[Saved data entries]

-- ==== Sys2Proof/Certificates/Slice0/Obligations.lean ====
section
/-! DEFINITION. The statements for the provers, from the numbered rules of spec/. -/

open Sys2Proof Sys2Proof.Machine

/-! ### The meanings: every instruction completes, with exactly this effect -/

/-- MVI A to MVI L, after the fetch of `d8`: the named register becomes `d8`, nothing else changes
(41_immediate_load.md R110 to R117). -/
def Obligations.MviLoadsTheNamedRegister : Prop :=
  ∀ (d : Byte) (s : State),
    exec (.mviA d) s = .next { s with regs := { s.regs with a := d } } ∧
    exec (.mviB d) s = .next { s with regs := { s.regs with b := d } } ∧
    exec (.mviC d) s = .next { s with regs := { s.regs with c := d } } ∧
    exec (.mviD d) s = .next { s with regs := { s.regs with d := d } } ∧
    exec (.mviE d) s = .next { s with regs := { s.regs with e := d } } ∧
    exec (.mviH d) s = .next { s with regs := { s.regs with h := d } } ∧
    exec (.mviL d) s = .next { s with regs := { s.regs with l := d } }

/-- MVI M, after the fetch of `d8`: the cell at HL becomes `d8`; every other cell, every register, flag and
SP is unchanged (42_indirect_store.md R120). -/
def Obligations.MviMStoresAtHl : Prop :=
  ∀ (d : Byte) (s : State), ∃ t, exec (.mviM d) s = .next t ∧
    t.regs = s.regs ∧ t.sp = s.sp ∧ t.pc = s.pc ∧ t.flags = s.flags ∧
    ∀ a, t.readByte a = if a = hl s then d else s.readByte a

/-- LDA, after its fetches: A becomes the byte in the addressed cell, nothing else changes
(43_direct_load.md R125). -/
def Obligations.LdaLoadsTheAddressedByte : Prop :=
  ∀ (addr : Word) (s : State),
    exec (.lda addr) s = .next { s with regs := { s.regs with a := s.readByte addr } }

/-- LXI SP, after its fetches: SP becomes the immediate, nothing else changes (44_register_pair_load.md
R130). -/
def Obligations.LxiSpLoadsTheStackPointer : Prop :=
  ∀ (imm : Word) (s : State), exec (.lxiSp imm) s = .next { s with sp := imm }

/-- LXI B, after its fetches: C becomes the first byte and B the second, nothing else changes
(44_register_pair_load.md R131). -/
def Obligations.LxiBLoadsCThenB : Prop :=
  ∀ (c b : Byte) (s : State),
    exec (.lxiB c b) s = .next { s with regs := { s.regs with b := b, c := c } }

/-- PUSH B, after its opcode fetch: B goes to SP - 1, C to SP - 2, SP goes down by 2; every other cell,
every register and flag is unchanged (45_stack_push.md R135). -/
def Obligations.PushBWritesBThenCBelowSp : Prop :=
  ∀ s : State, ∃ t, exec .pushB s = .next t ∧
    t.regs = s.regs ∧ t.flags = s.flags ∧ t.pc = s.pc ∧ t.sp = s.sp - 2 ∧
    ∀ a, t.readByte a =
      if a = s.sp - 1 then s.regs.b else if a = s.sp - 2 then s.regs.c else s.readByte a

● **Exercise**: Filter the records down to the lines containing the word "other", and copy those.

● **Response for this exercise**:
/-- MVI M, after the fetch of `d8`: the cell at HL becomes `d8`; every other cell, every register, flag and
/-- PUSH B, after its opcode fetch: B goes to SP - 1, C to SP - 2, SP goes down by 2; every other cell,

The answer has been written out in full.